Stored items:
===

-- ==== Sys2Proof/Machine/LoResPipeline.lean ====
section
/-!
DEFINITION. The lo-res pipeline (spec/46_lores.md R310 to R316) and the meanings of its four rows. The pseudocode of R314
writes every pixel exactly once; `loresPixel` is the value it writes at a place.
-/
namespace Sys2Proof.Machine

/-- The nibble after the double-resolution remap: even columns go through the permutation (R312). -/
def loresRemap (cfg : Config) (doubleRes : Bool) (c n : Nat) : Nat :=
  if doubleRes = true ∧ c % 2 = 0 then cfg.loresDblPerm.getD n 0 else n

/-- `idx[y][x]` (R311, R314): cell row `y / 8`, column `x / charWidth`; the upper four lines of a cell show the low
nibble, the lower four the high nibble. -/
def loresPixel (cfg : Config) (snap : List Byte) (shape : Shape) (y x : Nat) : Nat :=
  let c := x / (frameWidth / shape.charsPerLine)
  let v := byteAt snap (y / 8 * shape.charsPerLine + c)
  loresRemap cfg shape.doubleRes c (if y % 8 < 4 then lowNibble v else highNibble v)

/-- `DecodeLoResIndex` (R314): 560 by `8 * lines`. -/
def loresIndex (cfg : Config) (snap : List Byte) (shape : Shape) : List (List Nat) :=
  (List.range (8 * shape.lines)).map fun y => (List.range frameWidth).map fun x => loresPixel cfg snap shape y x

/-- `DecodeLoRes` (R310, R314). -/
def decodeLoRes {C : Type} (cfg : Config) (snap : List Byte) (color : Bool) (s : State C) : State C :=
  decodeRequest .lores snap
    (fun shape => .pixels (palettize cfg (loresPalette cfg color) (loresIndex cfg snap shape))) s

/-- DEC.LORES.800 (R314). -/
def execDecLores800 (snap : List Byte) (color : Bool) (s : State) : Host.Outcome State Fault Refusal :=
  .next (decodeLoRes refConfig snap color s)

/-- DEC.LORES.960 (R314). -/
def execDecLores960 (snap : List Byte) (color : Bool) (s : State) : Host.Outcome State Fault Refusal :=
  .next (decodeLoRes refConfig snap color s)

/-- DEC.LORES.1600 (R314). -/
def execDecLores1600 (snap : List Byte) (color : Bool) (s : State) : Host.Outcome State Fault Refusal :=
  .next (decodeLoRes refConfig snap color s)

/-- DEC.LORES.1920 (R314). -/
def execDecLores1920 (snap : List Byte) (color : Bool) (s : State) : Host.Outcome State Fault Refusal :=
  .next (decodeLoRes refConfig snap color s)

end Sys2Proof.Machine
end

===

Taking the lines above, repeat exactly those from the line that contains "def loresRemap (cfg" through the line that contains "def loresIndex (cfg", and both of those lines as well. Include nothing else.

def loresRemap (cfg : Config) (doubleRes : Bool) (c n : Nat) : Nat :=
  if doubleRes = true ∧ c % 2 = 0 then cfg.loresDblPerm.getD n 0 else n

/-- `idx[y][x]` (R311, R314): cell row `y / 8`, column `x / charWidth`; the upper four lines of a cell show the low
nibble, the lower four the high nibble. -/
def loresPixel (cfg : Config) (snap : List Byte) (shape : Shape) (y x : Nat) : Nat :=
  let c := x / (frameWidth / shape.charsPerLine)
  let v := byteAt snap (y / 8 * shape.charsPerLine + c)
  loresRemap cfg shape.doubleRes c (if y % 8 < 4 then lowNibble v else highNibble v)

/-- `DecodeLoResIndex` (R314): 560 by `8 * lines`. -/
def loresIndex (cfg : Config) (snap : List Byte) (shape : Shape) : List (List Nat) :=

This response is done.